HOW TO COMPLETE THIS TASK:
For every line that contains the string "decide", pull that line out of the material below.

RECORDS PROVIDED:
-- ==== Sys2Proof/Laws/FrameBcs.lean ====
section
/-! SUPPORT. The parts of the state that each operation of Machine/Bcs.lean may change; every other part it leaves
alone. -/

set_option linter.all false

namespace Sys2Proof.Machine

theorem setSlot_frame {a0} {a1} {x : State} : OnlyChanges [.mb] x (setSlot a0 a1 x) := by
  unfold setSlot
  repeat' first
    | with_reducible assumption
    | with_reducible apply OnlyChanges.refl
    | (extract_lets +onlyGivenNames y; guard_hyp y : State := Prod.snd _; subst y)
    | (extract_lets +onlyGivenNames y; guard_hyp y : State := _; apply OnlyChanges.cut y; (on_goal 1 => (unfold y; clear y)); (on_goal 2 => (intro hx; clear_value y)))
    | (extract_lets +onlyGivenNames y; guard_hyp y : _ × State := _; apply OnlyChanges.cutP y; (on_goal 1 => (unfold y; clear y)); (on_goal 2 => (intro hx; clear_value y)))
    | (extract_lets +onlyGivenNames y; guard_hyp y : _ × _ × State := _; apply OnlyChanges.cutPP y; (on_goal 1 => (unfold y; clear y)); (on_goal 2 => (intro hx; clear_value y)))
    | (extract_lets +onlyGivenNames y; guard_hyp y : Boxes := _; subst y)
    | (extract_lets +onlyGivenNames y; guard_hyp y : Power := _; subst y)
    | (extract_lets +onlyGivenNames y; guard_hyp y : Trans := _; subst y)
    | (extract_lets +onlyGivenNames y; guard_hyp y : Prot := _; subst y)
    | (extract_lets +onlyGivenNames y; guard_hyp y : Persist := _; subst y)
    | (extract_lets +onlyGivenNames y; guard_hyp y : Sgl := _; subst y)
    | (extract_lets +onlyGivenNames y; guard_hyp y : Sec := _; subst y)
    | (extract_lets +onlyGivenNames y; clear_value y)
    | extract_lets +onlyGivenNames y
    | with_reducible apply OnlyChanges.ite
    | split
    | (with_reducible apply OnlyChanges.upd32; (on_goal 1 => decide); (on_goal 1 => (first | exact Or.inr (by with_reducible rfl) | exact Or.inl (by decide) | exact Or.inr rfl)))

theorem fwWrite_frame {a0} {a1} {x : State} : OnlyChangesP [.mb] x (fwWrite a0 a1 x) := by
  unfold fwWrite
  repeat' first
    | with_reducible assumption
    | with_reducible apply OnlyChanges.refl
    | (extract_lets +onlyGivenNames y; guard_hyp y : State := Prod.snd _; subst y)
    | (extract_lets +onlyGivenNames y; guard_hyp y : State := _; apply OnlyChangesP.cut y; (on_goal 1 => (unfold y; clear y)); (on_goal 2 => (intro hx; clear_value y)))
    | (extract_lets +onlyGivenNames y; guard_hyp y : _ × State := _; apply OnlyChangesP.cutP y; (on_goal 1 => (unfold y; clear y)); (on_goal 2 => (intro hx; clear_value y)))
    | (extract_lets +onlyGivenNames y; guard_hyp y : _ × _ × State := _; apply OnlyChangesP.cutPP y; (on_goal 1 => (unfold y; clear y)); (on_goal 2 => (intro hx; clear_value y)))
    | (extract_lets +onlyGivenNames y; guard_hyp y : Boxes := _; subst y)
    | (extract_lets +onlyGivenNames y; guard_hyp y : Power := _; subst y)
    | (extract_lets +onlyGivenNames y; guard_hyp y : Trans := _; subst y)
    | (extract_lets +onlyGivenNames y; guard_hyp y : Prot := _; subst y)
    | (extract_lets +onlyGivenNames y; guard_hyp y : Persist := _; subst y)
    | (extract_lets +onlyGivenNames y; guard_hyp y : Sgl := _; subst y)
    | (extract_lets +onlyGivenNames y; guard_hyp y : Sec := _; subst y)
    | (extract_lets +onlyGivenNames y; clear_value y)
    | extract_lets +onlyGivenNames y
    | with_reducible apply OnlyChanges.ite
    | with_reducible apply OnlyChangesP.ite
    | (with_reducible apply OnlyChanges.step setSlot_frame; (on_goal 1 => decide))
    | (with_reducible apply OnlyChanges.foldl; (on_goal 2 => intro z a))
    | (with_reducible apply OnlyChangesP.foldl; (on_goal 2 => intro z a))
    | split
    | with_reducible apply OnlyChangesP.mk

COMPLETED TASK:
    | (with_reducible apply OnlyChanges.upd32; (on_goal 1 => decide); (on_goal 1 => (first | exact Or.inr (by with_reducible rfl) | exact Or.inl (by decide) | exact Or.inr rfl)))
    | (with_reducible apply OnlyChanges.step setSlot_frame; (on_goal 1 => decide))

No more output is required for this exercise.